PROVIDED DATA below:
/-! ### Engines and banks (spec/09, 10, 15, 16, 17) -/

/-- R169 to R174, R180, R184 to R188. The matrix engine and the copy sequencer. The engine takes the oldest item of the matrix slot's owner, else the oldest
by issue of those that the four contexts offer; a chunk that has ended adds its products to the tile, one rounding an element; a completed item raises its semaphore unless its context is
killed, and an MZERO clears its tiles. A card starts checked and in order, a copy reads its pieces and then writes them,
each finished copy counts, a faulted one stops the card, and a completed card writes its completion word and nothing else.
(Where a clause goes past the words of these rules it is the model's choice: assumption log 30 to 33, 36, 40 to 42.) -/
def Obligations.EngineSteps : Prop :=
  ∀ (s : State) (k : Nat), coreExists k = true →
    let core := s.core k
    exec .matrixSlotTurn s = .next s
    ∧ (∀ c i, c < 4 → core.mslot[s.sfc / 64 % 16]? = some (BitVec.ofNat 3 (4 + c)) → core.candidate c = some i → core.nextWork s.sfc = some i)
    ∧ (let slot := core.mslot[s.sfc / 64 % 16]?.getD 0
      (slot.toNat < 4 ∨ core.candidate (slot.toNat % 4) = none) →
        (∀ c i, c < 4 → core.candidate c = some i → (∀ c' j, c' < 4 → c' ≠ c → core.candidate c' = some j → i.order < j.order) →
          core.nextWork s.sfc = some i)
        ∧ ((∀ c, c < 4 → core.candidate c = none) → core.nextWork s.sfc = none))
    ∧ (core.mrun = none → exec (.matrixChunk k) s =
        .next (s.modCore k fun c => { c with mrun := (core.nextWork s.sfc).map fun i => i.runFrom s.sfc false }))
    ∧ (∀ r, core.mrun = some r → s.sfc ≤ r.ends → exec (.matrixChunk k) s = .next s)
    ∧ (∀ r i q, core.mrun = some r → r.ends < s.sfc → core.mq.find? (fun j => j.order = r.order) = some i → i.chunked = some q → dStepped q.desc = false →
        dM q.desc ≤ 64 → dN q.desc ≤ 64 →
        let d := q.desc
        let n := i.chunk
        let j := chunkOf d n
        let tile := q.acc.toNat % 256
        ∃ u, exec (.matrixChunk k) s = .next u ∧ ∀ (m : Nat) (c : Fin 64), m < dM d →
          ((u.core k).accRow tile m)[c] = if c.val < dN d then BitVec.ofNat 32 (chunkSum
              (if dMode d ∨ n ≠ 0 then some (decodeNum 0 (core.accRow tile m)[c].toNat) else none)
              (List.zipWith FVal.mul
                (Machine.segment s k i.ctx (dAfmt d) j q.xa m (dK d) (if dAsc d then some q.sa else none) (i.halves.1[m]?.getD [])
                  (s.planeBytes k i.ctx (q.aSeg n m 0) (segBytes (dAfmt d))))
                (Machine.segment s k i.ctx (dBfmt d) j q.xb c.val (dK d) (if dBsc d then some q.sb else none) (i.halves.2[c.val]?.getD [])
                  (s.planeBytes k i.ctx (q.bSeg n c.val) (segBytes (dBfmt d))))))
            else (core.accRow tile m)[c])
    ∧ (core.mdone = [] → core.mrun = none → exec (.matrixItemComplete k) s = .next (s.modCore k fun c => { c with mdone := [] }))
    ∧ (∀ i due sem, core.mdone = [⟨i, due⟩] → due ≤ s.sfc → core.mrun = none → i.charge = Vector.replicate 4 0 → i.ctx < 4 →
        i.notify = { core := k, ctx := i.ctx, sem := some sem, arrive := none } → ∃ u, exec (.matrixItemComplete k) s = .next u ∧ (u.core k).mdone = []
          ∧ (u.ctx k i.ctx).sm = if core.gone i.ctx then (s.ctx k i.ctx).sm
              else (s.ctx k i.ctx).sm.set sem (BitVec.ofNat 8 (min 255 ((s.ctx k i.ctx).sm[sem].toNat + 1))))
    ∧ (∀ r i first cnt, core.mdone = [] → core.mrun = some r → r.ends ≤ s.sfc → core.mq.find? (fun j => j.order = r.order) = some i →
        i.work = .zero first cnt → i.notify.sem = none → i.notify.arrive = none → ∃ u, exec (.matrixItemComplete k) s = .next u
          ∧ (∀ t m, m < 64 → first ≤ t → t < first + cnt → (u.core k).accRow t m = Vector.replicate 64 0)
          ∧ (AMap.sortedFrom 0 core.acc = true → ∀ t m, m < 64 → t < first ∨ first + cnt ≤ t → (u.core k).accRow t m = core.accRow t m))
    ∧ (core.cards.find? Card.ready = none → exec (.cardStart k) s = .next s)
    ∧ (∀ d, core.cards.find? Card.ready = some d →
        let bad := cardOffence d.raw ((core.ctx d.ctx).hawks[fin16 (cardHawk d.raw)]).cap
        (∀ off, bad = some off → exec (.cardStart k) s = .next (s.putCard k { d with started := true, stopped := true, fault := some (0, stAttr, off) }))
        ∧ (bad = none → ∃ u d', exec (.cardStart k) s = .next u ∧ d' ∈ (u.core k).cards ∧ d'.id = d.id ∧ d'.started = true ∧ d'.raw = d.raw
            ∧ d'.copies.map Prod.fst = d.copies.map Prod.fst ++ List.range' d.next (d'.next - d.next)
            ∧ d.next ≤ d'.next ∧ d'.next ≤ max d.next (min (cardCopies d.raw) (d.next + (4 - d.copies.length)))
            ∧ (cardBmen d.raw = false ∨ s.poisoned (spadAddr k (d.addr + 0x20)) 8 = false →
                d'.next = max d.next (min (cardCopies d.raw) (d.next + (4 - d.copies.length))))
            ∧ ∀ p ∈ d'.copies, p ∈ d.copies ∨ s.sfc + 4 ≤ p.2))
    ∧ (∀ card q, (∀ d, core.cards.find? (fun d => d.id = card) = some d → (d.copies.any fun p => p.1 = q) = false) →
        exec (.copyComplete k card q) s = .next s)
    ∧ (∀ card q d, core.cards.find? (fun d => d.id = card) = some d → (d.copies.any fun p => p.1 = q) = true →
        let stopped (e : Nat) : Card :=
          { d with copies := d.copies.filter fun p => p.1 ≠ q, stopped := true, failed := q :: d.failed, fault := lowestFault d.fault q e }
        (d.barred.contains q = true → exec (.copyComplete k card q) s = .next (s.putCard k (stopped stAttr)))
        ∧ (∀ e, d.barred.contains q = false → s.copyPieces k d q = .error e → exec (.copyComplete k card q) s = .next (s.putCard k (stopped e)))
        ∧ (∀ srcs dsts, d.barred.contains q = false → s.copyPieces k d q = .ok (srcs, dsts) →
            let r := s.copyOpen k d q srcs dsts
            (r.1 = false → exec (.copyComplete k card q) s = .next r.2)
            ∧ (∀ e, r.1 = true → (r.2.cardRun k card q).bad = some e → exec (.copyComplete k card q) s = .next (r.2.putCard k (stopped e)))
            ∧ (r.1 = true → (r.2.cardRun k card q).bad = none → cardBmen d.raw = false → ∃ u d', exec (.copyComplete k card q) s = .next u
                ∧ u.mem = r.2.mem ∧ (∀ k b, (u.bank k b).queue = (r.2.bank k b).queue) ∧ d' ∈ (u.core k).cards ∧ d'.id = card
                ∧ d'.okCount = d.okCount + 1)))
    ∧ (∀ (d : Card) (q due n start i : Nat) (p : CopyPiece) (a : Nat), p.2 = .spad a → due ≤ s.sfc → s.pieceWaits k d due p.2 = false →
        let r := s.cardRun k d.id q
        let rest := r.reqs.filter fun x => x.1 ≠ i
        r.bad = none → r.did i = false →
          (i < n → s.poisoned (spadAddr k a) p.1.2 = false → s.servePiece k d q due n start (i, p) =
            s.setRun k d.id q { r with reqs := rest, data := AMap.set r.data i (s.engineSpad k d.ctx a p.1.2) })
          ∧ (i < n → s.poisoned (spadAddr k a) p.1.2 = true → s.servePiece k d q due n start (i, p) =
            s.setRun k d.id q { r with reqs := [], bad := some stEcc })
          ∧ (n ≤ i → r.readAll n = false → s.servePiece k d q due n start (i, p) = s)
          ∧ (n ≤ i → r.readAll n = true →
            let read := (List.range n).flatMap fun j => AMap.getD r.data j []
            s.servePiece k d q due n start (i, p) =
              (s.engineWrite k d.ctx a ((read.drop (p.1.1 - start)).take p.1.2)).setRun k d.id q { r with reqs := rest, wrote := i :: r.wrote }))
    ∧ (∀ card, (∀ d, core.cards.find? (fun d => d.id = card) = some d → d.outcome = none) → exec (.cardComplete k card) s = .next s)
    ∧ (∀ card d st det, core.cards.find? (fun d => d.id = card) = some d → d.outcome = some (st, det) → s.mem.wf = true → d.addr % 256 = 0 → d.addr < 2 ^ 21 →
        (st = stOk → cardHen d.raw = true → cardHcnt d.raw + 1 ≤ ((s.ctx k d.ctx).hawks[fin16 (cardHawk d.raw)]).free) →
        let queue := (s.bank k (d.addr / 65536)).queue
        let word := statusWord st d.okCount det
        ∃ u, exec (.cardComplete k card) s = .next u ∧ (∀ x ∈ (u.core k).cards, x.id ≠ card)
          ∧ (queue = [] → leValue (u.spadRead k (d.addr + 0x18) 8) = word % 2 ^ 64)
          ∧ (queue ≠ [] → ∃ it ∈ (u.bank k (d.addr / 65536)).queue, it.core = k ∧ it.work = .store (bytesAt (d.addr + 0x18) (leBytes 8 word)))
          ∧ ((s.ctx k d.ctx).status ≠ .saved → (s.ctx d.notify.core d.notify.ctx).status ≠ .saved →
              ∀ a, a < spadAddr k (d.addr + 0x18) ∨ spadAddr k (d.addr + 0x18) + 8 ≤ a → Memory.get u.mem a = Memory.get s.mem a))
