/-! ### spadPut -/

@[simp] theorem State.spadPut_sfc (s : State) (k : Nat) (l : List (Nat × Byte)) : (s.spadPut k l).sfc = s.sfc := rfl
@[simp] theorem State.spadPut_steer (s : State) (k : Nat) (l : List (Nat × Byte)) : (s.spadPut k l).steer = s.steer := rfl
@[simp] theorem State.spadPut_held (s : State) (k : Nat) (l : List (Nat × Byte)) : (s.spadPut k l).held = s.held := rfl
@[simp] theorem State.spadPut_clocks (s : State) (k : Nat) (l : List (Nat × Byte)) : (s.spadPut k l).clocks = s.clocks := rfl
@[simp] theorem State.spadPut_cores (s : State) (k : Nat) (l : List (Nat × Byte)) : (s.spadPut k l).cores = s.cores := rfl
@[simp] theorem State.spadPut_dies (s : State) (k : Nat) (l : List (Nat × Byte)) : (s.spadPut k l).dies = s.dies := rfl
@[simp] theorem State.spadPut_chans (s : State) (k : Nat) (l : List (Nat × Byte)) : (s.spadPut k l).chans = s.chans := rfl
@[simp] theorem State.spadPut_links (s : State) (k : Nat) (l : List (Nat × Byte)) : (s.spadPut k l).links = s.links := rfl
@[simp] theorem State.spadPut_kernels (s : State) (k : Nat) (l : List (Nat × Byte)) : (s.spadPut k l).kernels = s.kernels := rfl
@[simp] theorem State.spadPut_launches (s : State) (k : Nat) (l : List (Nat × Byte)) : (s.spadPut k l).launches = s.launches := rfl
@[simp] theorem State.spadPut_regions (s : State) (k : Nat) (l : List (Nat × Byte)) : (s.spadPut k l).regions = s.regions := rfl
@[simp] theorem State.spadPut_pages (s : State) (k : Nat) (l : List (Nat × Byte)) : (s.spadPut k l).pages = s.pages := rfl
@[simp] theorem State.spadPut_transit (s : State) (k : Nat) (l : List (Nat × Byte)) : (s.spadPut k l).transit = s.transit := rfl
@[simp] theorem State.spadPut_sched (s : State) (k : Nat) (l : List (Nat × Byte)) : (s.spadPut k l).sched = s.sched := rfl
@[simp] theorem State.spadPut_messages (s : State) (k : Nat) (l : List (Nat × Byte)) : (s.spadPut k l).messages = s.messages := rfl
@[simp] theorem State.spadPut_relHomes (s : State) (k : Nat) (l : List (Nat × Byte)) : (s.spadPut k l).relHomes = s.relHomes := rfl
@[simp] theorem State.spadPut_conns (s : State) (k : Nat) (l : List (Nat × Byte)) : (s.spadPut k l).conns = s.conns := rfl
@[simp] theorem State.spadPut_nextSeq (s : State) (k : Nat) (l : List (Nat × Byte)) : (s.spadPut k l).nextSeq = s.nextSeq := rfl
@[simp] theorem State.spadPut_nextTask (s : State) (k : Nat) (l : List (Nat × Byte)) : (s.spadPut k l).nextTask = s.nextTask := rfl
@[simp] theorem State.spadPut_nextKernel (s : State) (k : Nat) (l : List (Nat × Byte)) : (s.spadPut k l).nextKernel = s.nextKernel := rfl
@[simp] theorem State.spadPut_nextTable (s : State) (k : Nat) (l : List (Nat × Byte)) : (s.spadPut k l).nextTable = s.nextTable := rfl
@[simp] theorem State.spadPut_hashOn (s : State) (k : Nat) (l : List (Nat × Byte)) : (s.spadPut k l).hashOn = s.hashOn := rfl
@[simp] theorem State.spadPut_hashEvery (s : State) (k : Nat) (l : List (Nat × Byte)) : (s.spadPut k l).hashEvery = s.hashEvery := rfl
@[simp] theorem State.spadPut_trees (s : State) (k : Nat) (l : List (Nat × Byte)) : (s.spadPut k l).trees = s.trees := rfl
@[simp] theorem State.spadPut_hashReads (s : State) (k : Nat) (l : List (Nat × Byte)) : (s.spadPut k l).hashReads = s.hashReads := rfl
@[simp] theorem State.spadPut_trace (s : State) (k : Nat) (l : List (Nat × Byte)) : (s.spadPut k l).trace = s.trace := rfl
@[simp] theorem State.spadPut_ckLinks (s : State) (k : Nat) (l : List (Nat × Byte)) : (s.spadPut k l).ckLinks = s.ckLinks := rfl
@[simp] theorem State.spadPut_stage (s : State) (k : Nat) (l : List (Nat × Byte)) : (s.spadPut k l).stage = s.stage := rfl
@[simp] theorem State.spadPut_recovery (s : State) (k : Nat) (l : List (Nat × Byte)) : (s.spadPut k l).recovery = s.recovery := rfl
@[simp] theorem State.spadPut_firmware (s : State) (k : Nat) (l : List (Nat × Byte)) : (s.spadPut k l).firmware = s.firmware := rfl
@[simp] theorem State.spadPut_plimit (s : State) (k : Nat) (l : List (Nat × Byte)) : (s.spadPut k l).plimit = s.plimit := rfl
@[simp] theorem State.spadPut_air (s : State) (k : Nat) (l : List (Nat × Byte)) : (s.spadPut k l).air = s.air := rfl
@[simp] theorem State.spadPut_timing (s : State) (k : Nat) (l : List (Nat × Byte)) : (s.spadPut k l).timing = s.timing := rfl
@[simp] theorem State.spadPut_touched (s : State) (k : Nat) (l : List (Nat × Byte)) : (s.spadPut k l).touched = s.touched := rfl
@[simp] theorem State.spadPut_unmaps (s : State) (k : Nat) (l : List (Nat × Byte)) : (s.spadPut k l).unmaps = s.unmaps := rfl
@[simp] theorem State.spadPut_retired (s : State) (k : Nat) (l : List (Nat × Byte)) : (s.spadPut k l).retired = s.retired := rfl
@[simp] theorem State.spadPut_out (s : State) (k : Nat) (l : List (Nat × Byte)) : (s.spadPut k l).out = s.out := rfl
@[simp] theorem State.spadPut_notices (s : State) (k : Nat) (l : List (Nat × Byte)) : (s.spadPut k l).notices = s.notices := rfl
@[simp] theorem State.spadPut_strays (s : State) (k : Nat) (l : List (Nat × Byte)) : (s.spadPut k l).strays = s.strays := rfl
@[simp] theorem State.spadPut_hostJobs (s : State) (k : Nat) (l : List (Nat × Byte)) : (s.spadPut k l).hostJobs = s.hostJobs := rfl
@[simp] theorem State.spadPut_focus (s : State) (k : Nat) (l : List (Nat × Byte)) : (s.spadPut k l).focus = s.focus := rfl
@[simp] theorem State.spadPut_agenda (s : State) (k : Nat) (l : List (Nat × Byte)) : (s.spadPut k l).agenda = s.agenda := rfl
@[simp] theorem State.spadPut_inputs (s : State) (k : Nat) (l : List (Nat × Byte)) : (s.spadPut k l).inputs = s.inputs := rfl
@[simp] theorem State.spadPut_free (s : State) (k : Nat) (l : List (Nat × Byte)) : (s.spadPut k l).free = s.free := rfl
End of PROVIDED DATA.
Of the entries listed above, reproduce only the lines starting at the line containing "let word := statusWord" and ending at the line containing "d.notify.ctx).status ≠ .saved →". Include both, exactly as they stand.

> **ANSWER BELOW**:
        let word := statusWord st d.okCount det
        ∃ u, exec (.cardComplete k card) s = .next u ∧ (∀ x ∈ (u.core k).cards, x.id ≠ card)
          ∧ (queue = [] → leValue (u.spadRead k (d.addr + 0x18) 8) = word % 2 ^ 64)
          ∧ (queue ≠ [] → ∃ it ∈ (u.bank k (d.addr / 65536)).queue, it.core = k ∧ it.work = .store (bytesAt (d.addr + 0x18) (leBytes 8 word)))
          ∧ ((s.ctx k d.ctx).status ≠ .saved → (s.ctx d.notify.core d.notify.ctx).status ≠ .saved →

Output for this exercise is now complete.